The Roberts Court is not just a reluctant enforcer of the openness of the political process, but a hostile policer of congressional efforts to do so. The gutting of the VRA is a manifestation of this trend. Voting rights activist must reconcile themselves to having lost their most important political ally in the fight for a multiracial democracy as it was conceived in the mid-twentieth century.

But the need for reevaluating goes beyond the conservative Court. The VRA and the related priorities of the voting rights community are increasingly mismatched with how race continues to influence politics and with evolving conceptions of race.

Taking the latter point first. As Americans increasingly operate with broader understandings of race, there are genuine questions about how relevant the categories that defined voting rights jurisprudence under the VRA will be in the future. The twentieth-century version of race, which “divide[s] us all up into a handful of groups,” is increasingly incongruous with the fact that “American families have become increasingly multicultural.” Students for Fair Admissions, Inc. v. President & Fellows of Harvard Coll., 600 U.S. 181, 293 (2023) (Gorsuch, J., concurring). Americans appear to agree with Chief Justice Roberts that the typical racial “categories [on various forms] are themselves imprecise in many ways . . . [sometimes] plainly overbroad.” Id. at 216 (Roberts, J.)

This concession does not require accepting the conservative Court’s colorblind vision of the Constitution or its belief that an entirely white legislature would be legitimate so long as there were no formal barriers to electoral participation. Still, we would be remiss not to consider the evolving ways in which race matters to politics: discrete categories often matter less than shared intersectional experiences of racial and economic oppression.

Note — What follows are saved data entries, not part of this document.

/-- CLK_LOCK (R59): the die's PLLs as they stand; PCLK while a management PHY recovers a clock; HPLL of a port whose reference
clock runs, which is taken to be from PERST# release on (R31; DESIGN CHOICE, notes/assumptions/183). -/
def clkLocks (s : State) : Nat :=
  rd s K.clkLock % 2 ^ 15 + 2 ^ 15 * b2n (bit (rd s (K.mgmtLink 0)) 0 || bit (rd s (K.mgmtLink 1)) 0)
    + 2 ^ 16 * ((List.range 2).map fun p => if s.tray.rails && (port s p).released then 2 ^ p else 0).sum

/-- What a read of a register returns. -/
def readReg (s : State) (func : Nat) (pl : Place) : Nat :=
  if pl.off < 0x40 then readHeader s func pl.page pl.off
  else if isHigh s func pl then
    (if pageType pl.page = 0xA && (wideValue s func { pl with off := pl.off - 4, key := pl.key - 4 }) == some 0 then 0
     else (mget (fun _ => 0) s.latched (latchKey func pl)).toNat)
  else
    match wideValue s func pl with
    | some v => v % 2 ^ 32
    | none =>
      match pageType pl.page with
      | 0x2 => if pl.off = 0x40 then clkLocks s else rd s pl.key
      | 0x20 => readBay s (pl.page - 0x100) pl.off
      | 0xA =>
        if pl.off = 0x48 then s.slots.foldl (fun m e => if e.2.st = .free then m else m + 2 ^ e.1) 0
        else if 0x404 ≤ pl.off then readTxn s func pl.off else rd s pl.key
      | 0x10 =>
        if pl.off = 0x40 then putFld (rd s pl.key) 31 16 (inflight s (pl.page - 0xF)) else rd s pl.key
      | 0x8 => if pl.off = 0x90 then 2 else rd s pl.key
      | 0x30 => if pl.off = 0x90 then funcState s (pl.page - 0xFFF) else rd s pl.key
      | 0x21 =>
        if pl.off = 0x64 then (fieldCeil s (pl.page - 0x340)).1 + 2 ^ 8 * (fieldCeil s (pl.page - 0x340)).2 else rd s pl.key
      | 0x3 =>
        if pl.off = 0x404 then
          let k := rd s K.pwrLearnSel
          let key := learnKey (fld k 3 0) (fld k 6 4) (fld k 14 8)
          fieldOfRat 16 (learnW s (fld k 3 0) (fld k 6 4) (fld k 14 8))
            + 2 ^ 16 * b2n (mget (fun _ => none) s.power.learned key).isSome
        else rd s pl.key
      | 0x16 =>
        if 0x440 ≤ pl.off && pl.off < 0x4C0 then seqWindow s ((pl.off - 0x440) / 4)
        else if pl.off = 0x40 then srvState s
        else if pl.off = 0x44 then (seqsWith s (·.st == 1)).length
        else if pl.off = 0x400 then seqTabAt % 2 ^ 32
        else if pl.off = 0x404 then seqTabAt / 2 ^ 32
        else rd s pl.key
      | 0x13 =>
        if 0x60 ≤ pl.off && pl.off < 0x80 then kvFree s ((pl.off - 0x60) / 4)
        else if pl.off = 0x40 then putFld (rd s pl.key) 28 16 (seqsWith s fun q => q.table && seqPages s q != 0).length
        else if pl.off = 0x5C then kvPoisoned s
        else rd s pl.key
      | 0x15 =>
        if pl.off = 0x40 then b2n (decide (s.clock < s.srv.gln))
        else if 0x60 ≤ pl.off && pl.off < 0x80 then
          let c := (pl.off - 0x60) / 2
          mget (fun _ => 0) s.unitTokens c + 2 ^ 16 * mget (fun _ => 0) s.unitTokens (c + 1)
        else rd s pl.key
      | 0x6 =>
        if pl.off = 0x54 then s.sec.sessions.length
        else if pl.off = 0x58 then secKeys s 1
        else if pl.off = 0x5C then secKeys s 5
        else if pl.off = 0x68 then putFld (rd s pl.key) 1 1 (b2n (scrubbing s))
        else rd s pl.key
      | 0x18 => if pl.off = 0x40 then (s.video.filter (·.2.st != 0)).length else rd s pl.key
      | 0x19 => if pl.off = 0x40 then coreState s (pl.page - 0x61) else rd s pl.key
      | 0x1A =>
        if pl.off = 0x40 then coreState s (4 + (pl.page - 0x65))
        else if 0x400 ≤ pl.off && pl.off < 0x500 then lambdaOf ((pl.off - 0x400) / 4) else rd s pl.key
      | _ => rd s pl.key

/-- A read of a register that is not a command of its own: its value; the low word of a 64-bit value latches its high word
(R24), and MTIME samples never decrease (R37). -/
def readAt (s : State) (a : Access) (pl : Place) : State × Nat :=
  let s' := match wideValue s a.func pl with
    | some v => { s with latched := mset (fun _ => 0) s.latched (latchKey a.func { pl with key := pl.key + 4 }) (BitVec.ofNat 32 (v / 2 ^ 32))
                         lastSample := if pageType pl.page = 0x2 then now s else s.lastSample }
    | none => s
  (s', readReg s a.func pl)

/-! ### Writes -/

/-- A write to a slot register of the TXN page (R82). -/
def writeTxn (s : State) (a : Access) (pl : Place) (v : Nat) : State :=
  onSlot s a pl fun s n x =>
    if pl.off = 0x408 then
      if x.st = .armed || x.st = .raised || x.st = .struck || x.raisePend then txnState s a.func 0x408
      else setSlot s n { x with mode := fld v 1 0, tally := fld v 15 8, notify := bit v 16 }
    else if pl.off = 0x410 then setSlot s n { x with listLo := 32 * (v / 32) }
    else if pl.off = 0x414 then setSlot s n { x with listHi := v }
    else if pl.off = 0x440 then setSlot s n { x with verqLo := 64 * (v / 64) }
    else if pl.off = 0x444 then setSlot s n { x with verqHi := v % 64 }
    else s

/-- Whether a channel accepts writes of its idle-only fields (R356). -/
def wainIdle (s : State) (c : Nat) : Bool := wainSt s c == 0 || wainSt s c == 2

/-- A write to a register of a WAIN page (R356). -/
def writeWain (s : State) (a : Access) (pl : Place) (v : Nat) : State :=
  let c := wainOf pl.page
  if pl.off = 0x54 then
    if wainIdle s c || bit v 8 == bit (rd s pl.key) 8 then storeReg s pl.key v
    else recordErr (wf s pl.key 3 0 v) pl.page eWainState a.func pl.off
  else if [0x60, 0x64, 0x68].contains pl.off then
    if !wainIdle s c then recordErr s pl.page eWainState a.func pl.off
    else if pl.off = 0x68 && (fld v 3 0 < 4) then recordErr s pl.page eCmdReserved a.func pl.off
    else
      let on := pl.off = 0x68 && bit v 8 && !cqOn s c
      let s := storeReg s pl.key v
      if on then setWain (wr (wr s (K.wainCqTail c) 0) (K.wainCqHead c) 0) c { wain s c with phase := true } else s
  else storeReg s pl.key v

/-- A write of a ring's base address: discarded on an enabled ring that it would change (R303). -/
def writeRingBase (s : State) (a : Access) (pl : Place) (v : Nat) : State :=
  let cfg := pl.key - pl.key % 16 + 8
  let on := bit (rd s cfg) (if pl.off < 0x200 then 16 else 24)
  let v' := if pl.off % 16 = 0 then 64 * (v / 64) else v
  if on && rd s pl.key ≠ v' then recordErr s pl.page eRingState a.func pl.off else storeReg s pl.key v

/-- Replace the low or the high word of a 64-bit value. -/
def setWord (old : Nat) (high : Bool) (v : Nat) : Nat :=
  if high then old % 2 ^ 32 + 2 ^ 32 * v else old / 2 ^ 32 * 2 ^ 32 + v

/-- What a 32-bit write stores, where no command of its own does it (R49, and the notes of the register tables). -/
def writeReg (s : State) (a : Access) (pl : Place) (v : Nat) : State :=
  let ty := pageType pl.page
  if pl.off = 0x18 || pl.off = 0x1C then irqUpdate (storeReg s pl.key v) pl.page
  else if ty = 0xA && [0x408, 0x410, 0x414, 0x420, 0x424, 0x428, 0x42C, 0x430, 0x440, 0x444, 0x448].contains pl.off then writeTxn s a pl v
  else if ty = 0x7 && pl.off = 0x48 && 192 ≤ v % 256 then recordErr s pl.page eCmdReserved a.func pl.off
  else if ty = 0x11 then writeWain s a pl v
  else if (ty = 0x8 || ty = 0x30) && 0x100 ≤ pl.off && pl.off < 0x300 then writeRingBase s a pl v
  else if ty = 0x9 && (pl.off = 0x58 || pl.off = 0x5C) then
    { s with claimKeys := s.claimKeys.set a.port (setWord (claimKey s a.port) (pl.off == 0x5C) v) }
  else if ty = 0x9 && (pl.off = 0x80 || pl.off = 0xC0) then
    let k := (pl.off - 0x80) / 0x40
    setHost s k { host s k with hbLo := v, port := a.port }
  else if ty = 0x20 && pl.off = 0x88 then
    wr s pl.key (putFld (putFld (rd s pl.key) 15 0 (if bit v 0 then 0 else rf s pl.key 15 0)) 31 16
      (if bit v 16 then 0 else rf s pl.key 31 16))
  else storeReg s pl.key v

Third and most importantly, we need to reconsider our tactics and expand our thinking in our fight for a more inclusive multiracial democracy. Failures to address enduring economic and social inequality, far more than the remaining formal and informal barriers to voting, are the primary obstacles to realizing an inclusive multiracial democracy.

The chapter makes the case for each of these claims—most importantly the third—and argues that, given these realities, a new paradigm for change should measure progress in terms of the policy returns to voters of color of their political participation. This means prioritizing building political power through political parties with a focus on party-centric reforms to revitalize our party system. In recognition of the skepticism with which voting rights advocates and the communities they represent are likely to approach a call that involves working with political parties, the chapter devotes significant attention to the promises and pitfalls for communities of color of more fully embracing a party-centric power-building strategy in the fight for a meaningfully inclusive multiracial democracy.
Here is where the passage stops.